Saved data entries:
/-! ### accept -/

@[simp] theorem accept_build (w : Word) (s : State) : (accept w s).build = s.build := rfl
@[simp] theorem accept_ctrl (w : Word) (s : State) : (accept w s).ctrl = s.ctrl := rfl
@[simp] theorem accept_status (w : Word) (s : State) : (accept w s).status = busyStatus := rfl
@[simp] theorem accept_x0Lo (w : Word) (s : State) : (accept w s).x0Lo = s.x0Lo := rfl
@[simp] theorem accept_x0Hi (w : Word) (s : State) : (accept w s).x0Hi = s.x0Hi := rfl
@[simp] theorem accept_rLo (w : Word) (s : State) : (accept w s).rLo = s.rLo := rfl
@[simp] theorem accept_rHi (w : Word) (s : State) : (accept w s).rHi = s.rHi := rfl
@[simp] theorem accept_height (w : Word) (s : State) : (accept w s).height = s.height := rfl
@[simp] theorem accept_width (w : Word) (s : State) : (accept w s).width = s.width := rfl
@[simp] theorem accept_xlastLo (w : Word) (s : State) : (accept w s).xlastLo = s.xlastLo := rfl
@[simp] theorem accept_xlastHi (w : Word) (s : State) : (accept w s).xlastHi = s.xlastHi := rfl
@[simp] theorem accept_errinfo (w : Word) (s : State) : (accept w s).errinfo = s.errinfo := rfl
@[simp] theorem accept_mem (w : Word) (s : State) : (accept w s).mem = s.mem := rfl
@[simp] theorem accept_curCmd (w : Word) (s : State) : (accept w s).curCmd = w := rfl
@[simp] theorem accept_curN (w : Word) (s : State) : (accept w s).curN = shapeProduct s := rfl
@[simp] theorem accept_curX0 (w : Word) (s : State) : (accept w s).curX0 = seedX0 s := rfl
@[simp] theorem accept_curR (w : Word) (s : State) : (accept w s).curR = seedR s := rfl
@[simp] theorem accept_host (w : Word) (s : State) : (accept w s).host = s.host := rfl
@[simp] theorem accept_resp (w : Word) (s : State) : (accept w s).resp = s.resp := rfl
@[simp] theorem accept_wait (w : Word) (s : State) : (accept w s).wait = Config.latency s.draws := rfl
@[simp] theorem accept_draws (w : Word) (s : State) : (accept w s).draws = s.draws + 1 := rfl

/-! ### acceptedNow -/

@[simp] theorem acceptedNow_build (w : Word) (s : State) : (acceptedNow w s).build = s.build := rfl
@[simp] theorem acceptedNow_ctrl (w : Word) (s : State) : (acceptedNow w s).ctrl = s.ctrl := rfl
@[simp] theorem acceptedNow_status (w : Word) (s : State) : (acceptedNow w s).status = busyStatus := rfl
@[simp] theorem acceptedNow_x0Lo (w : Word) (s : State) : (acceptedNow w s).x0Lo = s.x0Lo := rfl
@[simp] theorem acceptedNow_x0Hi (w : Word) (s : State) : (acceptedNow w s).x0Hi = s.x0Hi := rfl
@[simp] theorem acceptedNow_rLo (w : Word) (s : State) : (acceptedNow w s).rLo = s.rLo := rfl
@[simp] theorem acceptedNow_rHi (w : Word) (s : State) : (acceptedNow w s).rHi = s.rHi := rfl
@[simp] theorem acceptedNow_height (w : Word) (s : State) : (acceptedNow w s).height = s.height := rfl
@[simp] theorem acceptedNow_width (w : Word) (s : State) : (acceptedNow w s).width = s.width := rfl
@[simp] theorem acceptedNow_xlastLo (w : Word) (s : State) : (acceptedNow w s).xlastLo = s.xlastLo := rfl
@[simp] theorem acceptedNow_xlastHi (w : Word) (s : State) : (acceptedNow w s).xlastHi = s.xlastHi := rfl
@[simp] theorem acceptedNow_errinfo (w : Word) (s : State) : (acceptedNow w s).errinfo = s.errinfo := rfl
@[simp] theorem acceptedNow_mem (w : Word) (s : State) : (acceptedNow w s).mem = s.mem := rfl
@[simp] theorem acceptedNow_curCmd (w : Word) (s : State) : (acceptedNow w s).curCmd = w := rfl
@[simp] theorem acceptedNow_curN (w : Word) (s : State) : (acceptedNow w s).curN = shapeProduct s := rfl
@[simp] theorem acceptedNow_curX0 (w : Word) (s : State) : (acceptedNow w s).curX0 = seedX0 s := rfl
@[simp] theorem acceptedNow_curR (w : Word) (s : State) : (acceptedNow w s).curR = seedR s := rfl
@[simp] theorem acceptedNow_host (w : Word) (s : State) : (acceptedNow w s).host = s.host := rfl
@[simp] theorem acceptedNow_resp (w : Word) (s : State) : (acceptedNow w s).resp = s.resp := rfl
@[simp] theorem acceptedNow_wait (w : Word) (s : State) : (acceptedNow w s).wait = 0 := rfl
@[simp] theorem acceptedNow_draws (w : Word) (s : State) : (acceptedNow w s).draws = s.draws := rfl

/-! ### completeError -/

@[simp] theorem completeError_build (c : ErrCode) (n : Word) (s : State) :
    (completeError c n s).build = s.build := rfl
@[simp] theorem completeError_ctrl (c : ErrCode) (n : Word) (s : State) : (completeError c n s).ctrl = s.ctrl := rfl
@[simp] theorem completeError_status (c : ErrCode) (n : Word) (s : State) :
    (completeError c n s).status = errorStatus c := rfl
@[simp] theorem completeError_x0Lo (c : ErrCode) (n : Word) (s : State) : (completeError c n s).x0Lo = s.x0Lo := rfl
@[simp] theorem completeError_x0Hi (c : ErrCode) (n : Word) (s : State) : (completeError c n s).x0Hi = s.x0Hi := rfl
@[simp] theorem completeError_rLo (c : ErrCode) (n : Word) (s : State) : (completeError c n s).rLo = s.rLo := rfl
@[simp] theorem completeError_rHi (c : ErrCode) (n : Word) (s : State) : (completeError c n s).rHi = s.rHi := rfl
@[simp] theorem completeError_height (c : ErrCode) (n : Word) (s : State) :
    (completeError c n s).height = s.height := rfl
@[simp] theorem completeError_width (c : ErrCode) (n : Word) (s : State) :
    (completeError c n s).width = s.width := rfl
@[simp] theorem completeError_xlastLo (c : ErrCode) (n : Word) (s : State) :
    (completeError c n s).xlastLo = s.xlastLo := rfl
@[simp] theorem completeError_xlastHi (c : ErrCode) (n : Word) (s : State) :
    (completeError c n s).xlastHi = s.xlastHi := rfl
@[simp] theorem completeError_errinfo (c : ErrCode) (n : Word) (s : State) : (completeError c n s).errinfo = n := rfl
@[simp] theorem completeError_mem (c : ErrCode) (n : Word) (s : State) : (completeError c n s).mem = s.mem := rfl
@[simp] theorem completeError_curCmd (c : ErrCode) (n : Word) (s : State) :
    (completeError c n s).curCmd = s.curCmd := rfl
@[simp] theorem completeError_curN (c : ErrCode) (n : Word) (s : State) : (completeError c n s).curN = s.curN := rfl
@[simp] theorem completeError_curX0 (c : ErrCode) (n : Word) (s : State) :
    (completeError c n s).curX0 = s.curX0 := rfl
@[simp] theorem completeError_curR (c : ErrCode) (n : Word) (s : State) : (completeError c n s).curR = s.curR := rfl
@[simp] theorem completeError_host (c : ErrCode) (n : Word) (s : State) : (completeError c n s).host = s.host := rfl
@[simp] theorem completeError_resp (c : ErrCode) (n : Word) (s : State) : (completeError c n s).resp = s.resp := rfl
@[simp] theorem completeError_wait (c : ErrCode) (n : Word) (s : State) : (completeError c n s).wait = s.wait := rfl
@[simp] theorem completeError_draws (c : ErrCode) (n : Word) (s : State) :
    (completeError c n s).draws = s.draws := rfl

==

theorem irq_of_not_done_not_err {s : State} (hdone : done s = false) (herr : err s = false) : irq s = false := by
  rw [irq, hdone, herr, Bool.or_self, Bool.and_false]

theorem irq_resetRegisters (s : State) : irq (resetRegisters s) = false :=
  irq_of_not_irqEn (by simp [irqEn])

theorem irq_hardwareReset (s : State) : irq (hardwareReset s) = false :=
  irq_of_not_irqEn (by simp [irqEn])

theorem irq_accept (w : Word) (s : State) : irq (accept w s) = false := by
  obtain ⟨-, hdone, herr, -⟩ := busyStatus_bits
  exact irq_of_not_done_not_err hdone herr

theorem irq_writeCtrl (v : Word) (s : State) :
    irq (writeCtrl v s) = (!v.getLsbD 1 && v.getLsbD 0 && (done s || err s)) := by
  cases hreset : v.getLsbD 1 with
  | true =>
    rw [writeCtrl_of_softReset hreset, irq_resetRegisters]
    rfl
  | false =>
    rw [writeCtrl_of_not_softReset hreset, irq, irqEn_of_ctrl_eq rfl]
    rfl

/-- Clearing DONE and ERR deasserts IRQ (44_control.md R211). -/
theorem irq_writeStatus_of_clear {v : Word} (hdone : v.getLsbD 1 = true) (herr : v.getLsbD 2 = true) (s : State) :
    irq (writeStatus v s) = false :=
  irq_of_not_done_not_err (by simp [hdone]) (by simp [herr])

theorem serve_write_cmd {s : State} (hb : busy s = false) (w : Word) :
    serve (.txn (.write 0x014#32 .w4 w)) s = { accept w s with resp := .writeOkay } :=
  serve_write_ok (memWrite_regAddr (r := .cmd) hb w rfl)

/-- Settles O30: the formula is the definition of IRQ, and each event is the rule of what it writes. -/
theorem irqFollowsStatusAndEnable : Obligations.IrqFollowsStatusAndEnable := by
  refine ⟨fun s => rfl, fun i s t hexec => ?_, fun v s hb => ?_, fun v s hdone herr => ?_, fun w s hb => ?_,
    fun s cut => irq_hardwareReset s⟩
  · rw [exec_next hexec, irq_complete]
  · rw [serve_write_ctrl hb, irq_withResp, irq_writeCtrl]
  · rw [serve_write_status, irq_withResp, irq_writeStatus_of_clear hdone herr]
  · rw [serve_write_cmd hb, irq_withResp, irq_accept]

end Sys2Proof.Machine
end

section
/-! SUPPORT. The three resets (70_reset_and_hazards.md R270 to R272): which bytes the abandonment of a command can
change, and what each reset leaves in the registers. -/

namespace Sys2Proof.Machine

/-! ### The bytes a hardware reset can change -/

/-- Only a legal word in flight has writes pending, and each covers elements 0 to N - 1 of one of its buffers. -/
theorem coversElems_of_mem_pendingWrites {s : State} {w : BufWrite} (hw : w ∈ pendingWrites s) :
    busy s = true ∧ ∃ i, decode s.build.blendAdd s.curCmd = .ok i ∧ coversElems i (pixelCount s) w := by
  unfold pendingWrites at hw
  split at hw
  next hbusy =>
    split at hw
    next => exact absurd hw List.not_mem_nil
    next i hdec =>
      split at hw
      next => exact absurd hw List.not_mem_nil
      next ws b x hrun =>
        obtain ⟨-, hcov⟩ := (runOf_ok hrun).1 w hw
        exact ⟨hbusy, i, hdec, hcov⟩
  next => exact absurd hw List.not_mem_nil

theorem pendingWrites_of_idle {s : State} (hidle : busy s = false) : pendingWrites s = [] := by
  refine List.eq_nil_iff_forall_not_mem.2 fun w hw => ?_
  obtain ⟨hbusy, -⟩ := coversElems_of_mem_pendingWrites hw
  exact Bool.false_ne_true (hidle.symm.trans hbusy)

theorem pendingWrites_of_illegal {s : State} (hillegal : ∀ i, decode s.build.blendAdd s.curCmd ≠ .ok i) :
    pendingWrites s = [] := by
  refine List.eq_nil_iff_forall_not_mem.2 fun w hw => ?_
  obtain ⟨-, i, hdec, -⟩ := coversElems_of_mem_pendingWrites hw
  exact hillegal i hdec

==

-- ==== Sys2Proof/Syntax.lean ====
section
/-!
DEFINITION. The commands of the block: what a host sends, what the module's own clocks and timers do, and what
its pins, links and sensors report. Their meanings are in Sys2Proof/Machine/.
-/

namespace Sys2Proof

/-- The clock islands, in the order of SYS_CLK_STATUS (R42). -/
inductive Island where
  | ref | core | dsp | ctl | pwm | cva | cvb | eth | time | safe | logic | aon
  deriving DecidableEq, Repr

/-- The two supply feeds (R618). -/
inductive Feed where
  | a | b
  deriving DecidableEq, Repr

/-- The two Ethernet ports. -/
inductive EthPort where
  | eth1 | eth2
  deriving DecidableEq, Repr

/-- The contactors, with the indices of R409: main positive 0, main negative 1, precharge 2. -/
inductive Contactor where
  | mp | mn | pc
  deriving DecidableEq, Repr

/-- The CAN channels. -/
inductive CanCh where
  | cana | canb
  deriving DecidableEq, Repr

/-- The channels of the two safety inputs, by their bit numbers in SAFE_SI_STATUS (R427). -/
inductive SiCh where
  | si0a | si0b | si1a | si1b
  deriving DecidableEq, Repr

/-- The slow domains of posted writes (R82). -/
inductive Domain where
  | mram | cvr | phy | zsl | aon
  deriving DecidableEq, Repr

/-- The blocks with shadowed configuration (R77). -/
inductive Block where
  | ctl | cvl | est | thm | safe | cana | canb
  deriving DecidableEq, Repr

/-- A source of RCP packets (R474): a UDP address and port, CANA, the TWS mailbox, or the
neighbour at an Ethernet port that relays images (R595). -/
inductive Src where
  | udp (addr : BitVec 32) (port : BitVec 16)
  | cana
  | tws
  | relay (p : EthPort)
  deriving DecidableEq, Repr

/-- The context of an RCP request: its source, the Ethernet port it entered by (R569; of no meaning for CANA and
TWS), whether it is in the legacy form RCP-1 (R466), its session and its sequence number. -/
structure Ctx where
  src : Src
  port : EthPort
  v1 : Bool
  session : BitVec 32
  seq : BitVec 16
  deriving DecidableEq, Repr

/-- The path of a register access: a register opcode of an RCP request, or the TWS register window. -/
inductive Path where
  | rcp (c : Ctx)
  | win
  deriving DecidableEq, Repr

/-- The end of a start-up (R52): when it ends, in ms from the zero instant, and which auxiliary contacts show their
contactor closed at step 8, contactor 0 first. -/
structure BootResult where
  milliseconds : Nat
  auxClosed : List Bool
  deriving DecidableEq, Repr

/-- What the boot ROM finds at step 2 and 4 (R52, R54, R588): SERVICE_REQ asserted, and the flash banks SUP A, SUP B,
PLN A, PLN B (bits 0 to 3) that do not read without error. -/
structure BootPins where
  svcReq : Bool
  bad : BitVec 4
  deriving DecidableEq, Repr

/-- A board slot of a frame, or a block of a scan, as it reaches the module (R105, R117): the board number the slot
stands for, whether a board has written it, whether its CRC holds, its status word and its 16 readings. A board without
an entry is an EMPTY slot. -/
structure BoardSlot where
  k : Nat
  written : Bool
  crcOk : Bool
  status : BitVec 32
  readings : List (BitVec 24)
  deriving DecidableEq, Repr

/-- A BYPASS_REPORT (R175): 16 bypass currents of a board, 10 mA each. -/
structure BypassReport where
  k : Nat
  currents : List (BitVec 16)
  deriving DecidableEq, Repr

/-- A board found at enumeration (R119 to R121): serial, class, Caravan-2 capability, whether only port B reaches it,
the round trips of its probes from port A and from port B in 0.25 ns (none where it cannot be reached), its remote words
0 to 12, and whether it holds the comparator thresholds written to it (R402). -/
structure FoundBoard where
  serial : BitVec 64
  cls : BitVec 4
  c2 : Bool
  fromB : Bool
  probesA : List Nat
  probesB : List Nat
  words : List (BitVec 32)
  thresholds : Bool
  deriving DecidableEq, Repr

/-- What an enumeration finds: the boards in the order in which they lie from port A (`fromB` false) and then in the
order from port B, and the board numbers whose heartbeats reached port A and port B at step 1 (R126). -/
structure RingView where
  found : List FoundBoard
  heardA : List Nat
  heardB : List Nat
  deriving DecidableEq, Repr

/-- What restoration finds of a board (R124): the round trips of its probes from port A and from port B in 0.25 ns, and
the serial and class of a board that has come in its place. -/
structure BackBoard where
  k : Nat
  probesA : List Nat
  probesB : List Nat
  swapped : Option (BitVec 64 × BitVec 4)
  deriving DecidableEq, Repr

== Instructions to follow ==
Whenever a line of the entries contains the string "source", copy that line.

== Answer to the exercise ==
/-- A source of RCP packets (R474): a UDP address and port, CANA, the TWS mailbox, or the
/-- The context of an RCP request: its source, the Ethernet port it entered by (R569; of no meaning for CANA and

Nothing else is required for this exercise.